» **Work task**: Repeat the entries exactly. Leave nothing out.

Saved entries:

--------------------

-- ==== Sys2Proof/Laws/KeptCommands.lean ====
section
/-! SUPPORT. Laws/KeptCommands.lean: what Safety.lean calls Kept, through the meaning of each command:
if what stands before it keeps, what stands after it keeps. -/

namespace Sys2Proof.Machine

/-! ## Machine/DeviceCmds.lean. -/

theorem execChannelReset_kept {s₀ : State} {n : Fin 4} {s : State} {t : State}
    (h : Kept s₀ s) (e : (execChannelReset n s) = .next t) : Kept s₀ t := by
  replace e := Host.Outcome.next.inj e
  subst e
  repeat' first
    | with_reducible assumption
    | with_reducible refine finish_kept ?_
    | with_reducible refine channelReset_kept ?_

theorem execDieLinkFrame_kept {s₀ : State} {bad : FrameBad} {s : State} {t : State}
    (h : Kept s₀ s) (e : (execDieLinkFrame bad s) = .next t) : Kept s₀ t := by
  replace e := Host.Outcome.next.inj e
  subst e
  repeat' first
    | with_reducible assumption
    | with_reducible refine finish_kept ?_
    | with_reducible refine linkFrame_kept ?_

theorem execDieLinkReestablish_kept {s₀ : State} {s : State} {t : State}
    (h : Kept s₀ s) (e : (execDieLinkReestablish s) = .next t) : Kept s₀ t := by
  replace e := Host.Outcome.next.inj e
  subst e
  repeat' first
    | with_reducible assumption
    | with_reducible refine finish_kept ?_
    | with_reducible refine linkUp_kept ?_

theorem execDieLinkTimeout_kept {s₀ : State} {s : State} {t : State}
    (h : Kept s₀ s) (e : (execDieLinkTimeout s) = .next t) : Kept s₀ t := by
  replace e := Host.Outcome.next.inj e
  subst e
  repeat' first
    | with_reducible assumption
    | with_reducible refine finish_kept ?_
    | with_reducible refine linkTimeout_kept ?_

theorem execDriveDieReport_kept {s₀ : State} {thermal : Bool} {s : State} {t : State}
    (h : Kept s₀ s) (e : (execDriveDieReport thermal s) = .next t) : Kept s₀ t := by
  replace e := Host.Outcome.next.inj e
  subst e
  repeat' first
    | with_reducible assumption
    | with_reducible refine finish_kept ?_
    | with_reducible refine driveReport_kept ?_

theorem execDriveDieStatusRefresh_kept {s₀ : State} {refs : BitVec 16} {senses : List (Fin 4 × Fin 12 × SinkSense)}
    {s : State} {t : State} (h : Kept s₀ s) (e : (execDriveDieStatusRefresh refs senses s) = .next t) : Kept s₀ t := by
  replace e := Host.Outcome.next.inj e
  subst e
  repeat' first
    | with_reducible assumption
    | with_reducible refine finish_kept ?_
    | with_reducible refine statusRefresh_kept ?_

theorem execDriveDieWriteApply_kept {s₀ : State} {s : State} {t : State}
    (h : Kept s₀ s) (e : (execDriveDieWriteApply s) = .next t) : Kept s₀ t := by
  replace e := Host.Outcome.next.inj e
  subst e
  repeat' first
    | with_reducible assumption
    | with_reducible refine finish_kept ?_
    | with_reducible refine driveApply_kept ?_

theorem execDriveUndervoltage_kept {s₀ : State} {s : State} {t : State}
    (h : Kept s₀ s) (e : (execDriveUndervoltage s) = .next t) : Kept s₀ t := by
  replace e := Host.Outcome.next.inj e
  subst e
  repeat' first
    | with_reducible assumption
    | with_reducible refine finish_kept ?_
    | with_reducible refine driveUnder_kept ?_

theorem execDriveUndervoltageEnd_kept {s₀ : State} {s : State} {t : State}
    (h : Kept s₀ s) (e : (execDriveUndervoltageEnd s) = .next t) : Kept s₀ t := by
  replace e := Host.Outcome.next.inj e
  subst e
  repeat' first
    | with_reducible assumption
    | with_reducible refine finish_kept ?_
    | with_reducible refine driveUnderEnd_kept ?_

theorem execFunctionLevelReset_kept {s₀ : State} {s : State} {t : State}
    (h : Kept s₀ s) (e : (execFunctionLevelReset s) = .next t) : Kept s₀ t := by
  replace e := Host.Outcome.next.inj e
  subst e
  repeat' first
    | with_reducible assumption
    | with_reducible refine finish_kept ?_
    | with_reducible refine flrReset_kept ?_

theorem execPerstNAssert_kept {s₀ : State} {s : State} {t : State} (h : Kept s₀ s) (e : (execPerstNAssert s) = .next t) :
    Kept s₀ t := by
  replace e := Host.Outcome.next.inj e
  subst e
  repeat' first
    | with_reducible assumption
    | with_reducible refine finish_kept ?_
    | with_reducible refine perstAssert_kept ?_

theorem execPerstNRelease_kept {s₀ : State} {s : State} {t : State}
    (h : Kept s₀ s) (e : (execPerstNRelease s) = .next t) : Kept s₀ t := by
  replace e := Host.Outcome.next.inj e
  subst e
  repeat' first
    | with_reducible assumption
    | with_reducible refine finish_kept ?_
    | with_reducible refine State.modDma_kept (fun _ hl => hl) ?_

theorem execPinReset_kept {s₀ : State} {s : State} {t : State} (h : Kept s₀ s) (e : (execPinReset s) = .next t) :
    Kept s₀ t := by
  replace e := Host.Outcome.next.inj e
  subst e
  repeat' first
    | with_reducible assumption
    | with_reducible refine finish_kept ?_
    | with_reducible refine hardReset_kept ?_

theorem execPowerOnReset_kept {s₀ : State} {s : State} {t : State} (h : Kept s₀ s) (e : (execPowerOnReset s) = .next t) :
    Kept s₀ t := by
  replace e := Host.Outcome.next.inj e
  subst e
  repeat' first
    | with_reducible assumption
    | with_reducible refine finish_kept ?_
    | with_reducible refine hardReset_kept ?_

theorem execRailDip_kept {s₀ : State} {s : State} {t : State} (h : Kept s₀ s) (e : (execRailDip s) = .next t) : Kept s₀ t := by
  replace e := Host.Outcome.next.inj e
  subst e
  repeat' first
    | with_reducible assumption
    | with_reducible refine finish_kept ?_
    | with_reducible refine hardReset_kept ?_

theorem execRegisterWrite_kept {s₀ : State} {dw : BitVec 20} {value : Word} {how : BarReq} {s : State} {t : State}
    (h : Kept s₀ s) (e : (execRegisterWrite dw value how s) = .next t) : Kept s₀ t := by
  replace e := Host.Outcome.next.inj e
  subst e
  repeat' first
    | with_reducible assumption
    | with_reducible refine finish_kept ?_
    | with_reducible refine barRequest_kept ?_
    | with_reducible refine Kept.ite ?_ ?_

theorem execTimeBaseTick_kept {s₀ : State} {clocks : ℕ} {s : State} {t : State}
    (h : Kept s₀ s) (e : (execTimeBaseTick clocks s) = .next t) : Kept s₀ t := by
  replace e := Host.Outcome.next.inj e
  subst e
  repeat' first
    | with_reducible assumption
    | with_reducible refine finish_kept ?_
    | with_reducible refine clockTick_kept ?_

--------------------

» **Problem solution**:
-- ==== Sys2Proof/Laws/KeptCommands.lean ====
section
/-! SUPPORT. Laws/KeptCommands.lean: what Safety.lean calls Kept, through the meaning of each command:
if what stands before it keeps, what stands after it keeps. -/

namespace Sys2Proof.Machine

/-! ## Machine/DeviceCmds.lean. -/

theorem execChannelReset_kept {s₀ : State} {n : Fin 4} {s : State} {t : State}
    (h : Kept s₀ s) (e : (execChannelReset n s) = .next t) : Kept s₀ t := by
  replace e := Host.Outcome.next.inj e
  subst e
  repeat' first
    | with_reducible assumption
    | with_reducible refine finish_kept ?_
    | with_reducible refine channelReset_kept ?_

theorem execDieLinkFrame_kept {s₀ : State} {bad : FrameBad} {s : State} {t : State}
    (h : Kept s₀ s) (e : (execDieLinkFrame bad s) = .next t) : Kept s₀ t := by
  replace e := Host.Outcome.next.inj e
  subst e
  repeat' first
    | with_reducible assumption
    | with_reducible refine finish_kept ?_
    | with_reducible refine linkFrame_kept ?_

theorem execDieLinkReestablish_kept {s₀ : State} {s : State} {t : State}
    (h : Kept s₀ s) (e : (execDieLinkReestablish s) = .next t) : Kept s₀ t := by
  replace e := Host.Outcome.next.inj e
  subst e
  repeat' first
    | with_reducible assumption
    | with_reducible refine finish_kept ?_
    | with_reducible refine linkUp_kept ?_

theorem execDieLinkTimeout_kept {s₀ : State} {s : State} {t : State}
    (h : Kept s₀ s) (e : (execDieLinkTimeout s) = .next t) : Kept s₀ t := by
  replace e := Host.Outcome.next.inj e
  subst e
  repeat' first
    | with_reducible assumption
    | with_reducible refine finish_kept ?_
    | with_reducible refine linkTimeout_kept ?_

theorem execDriveDieReport_kept {s₀ : State} {thermal : Bool} {s : State} {t : State}
    (h : Kept s₀ s) (e : (execDriveDieReport thermal s) = .next t) : Kept s₀ t := by
  replace e := Host.Outcome.next.inj e
  subst e
  repeat' first
    | with_reducible assumption
    | with_reducible refine finish_kept ?_
    | with_reducible refine driveReport_kept ?_

theorem execDriveDieStatusRefresh_kept {s₀ : State} {refs : BitVec 16} {senses : List (Fin 4 × Fin 12 × SinkSense)}
    {s : State} {t : State} (h : Kept s₀ s) (e : (execDriveDieStatusRefresh refs senses s) = .next t) : Kept s₀ t := by
  replace e := Host.Outcome.next.inj e
  subst e
  repeat' first
    | with_reducible assumption
    | with_reducible refine finish_kept ?_
    | with_reducible refine statusRefresh_kept ?_

theorem execDriveDieWriteApply_kept {s₀ : State} {s : State} {t : State}
    (h : Kept s₀ s) (e : (execDriveDieWriteApply s) = .next t) : Kept s₀ t := by
  replace e := Host.Outcome.next.inj e
  subst e
  repeat' first
    | with_reducible assumption
    | with_reducible refine finish_kept ?_
    | with_reducible refine driveApply_kept ?_

theorem execDriveUndervoltage_kept {s₀ : State} {s : State} {t : State}
    (h : Kept s₀ s) (e : (execDriveUndervoltage s) = .next t) : Kept s₀ t := by
  replace e := Host.Outcome.next.inj e
  subst e
  repeat' first
    | with_reducible assumption
    | with_reducible refine finish_kept ?_
    | with_reducible refine driveUnder_kept ?_

theorem execDriveUndervoltageEnd_kept {s₀ : State} {s : State} {t : State}
    (h : Kept s₀ s) (e : (execDriveUndervoltageEnd s) = .next t) : Kept s₀ t := by
  replace e := Host.Outcome.next.inj e
  subst e
  repeat' first
    | with_reducible assumption
    | with_reducible refine finish_kept ?_
    | with_reducible refine driveUnderEnd_kept ?_

theorem execFunctionLevelReset_kept {s₀ : State} {s : State} {t : State}
    (h : Kept s₀ s) (e : (execFunctionLevelReset s) = .next t) : Kept s₀ t := by
  replace e := Host.Outcome.next.inj e
  subst e
  repeat' first
    | with_reducible assumption
    | with_reducible refine finish_kept ?_
    | with_reducible refine flrReset_kept ?_

theorem execPerstNAssert_kept {s₀ : State} {s : State} {t : State} (h : Kept s₀ s) (e : (execPerstNAssert s) = .next t) :
    Kept s₀ t := by
  replace e := Host.Outcome.next.inj e
  subst e
  repeat' first
    | with_reducible assumption
    | with_reducible refine finish_kept ?_
    | with_reducible refine perstAssert_kept ?_

theorem execPerstNRelease_kept {s₀ : State} {s : State} {t : State}
    (h : Kept s₀ s) (e : (execPerstNRelease s) = .next t) : Kept s₀ t := by
  replace e := Host.Outcome.next.inj e
  subst e
  repeat' first
    | with_reducible assumption
    | with_reducible refine finish_kept ?_
    | with_reducible refine State.modDma_kept (fun _ hl => hl) ?_

theorem execPinReset_kept {s₀ : State} {s : State} {t : State} (h : Kept s₀ s) (e : (execPinReset s) = .next t) :
    Kept s₀ t := by
  replace e := Host.Outcome.next.inj e
  subst e
  repeat' first
    | with_reducible assumption
    | with_reducible refine finish_kept ?_
    | with_reducible refine hardReset_kept ?_

theorem execPowerOnReset_kept {s₀ : State} {s : State} {t : State} (h : Kept s₀ s) (e : (execPowerOnReset s) = .next t) :
    Kept s₀ t := by
  replace e := Host.Outcome.next.inj e
  subst e
  repeat' first
    | with_reducible assumption
    | with_reducible refine finish_kept ?_
    | with_reducible refine hardReset_kept ?_

theorem execRailDip_kept {s₀ : State} {s : State} {t : State} (h : Kept s₀ s) (e : (execRailDip s) = .next t) : Kept s₀ t := by
  replace e := Host.Outcome.next.inj e
  subst e
  repeat' first
    | with_reducible assumption
    | with_reducible refine finish_kept ?_
    | with_reducible refine hardReset_kept ?_

theorem execRegisterWrite_kept {s₀ : State} {dw : BitVec 20} {value : Word} {how : BarReq} {s : State} {t : State}
    (h : Kept s₀ s) (e : (execRegisterWrite dw value how s) = .next t) : Kept s₀ t := by
  replace e := Host.Outcome.next.inj e
  subst e
  repeat' first
    | with_reducible assumption
    | with_reducible refine finish_kept ?_
    | with_reducible refine barRequest_kept ?_
    | with_reducible refine Kept.ite ?_ ?_

theorem execTimeBaseTick_kept {s₀ : State} {clocks : ℕ} {s : State} {t : State}
    (h : Kept s₀ s) (e : (execTimeBaseTick clocks s) = .next t) : Kept s₀ t := by
  replace e := Host.Outcome.next.inj e
  subst e
  repeat' first
    | with_reducible assumption
    | with_reducible refine finish_kept ?_
    | with_reducible refine clockTick_kept ?_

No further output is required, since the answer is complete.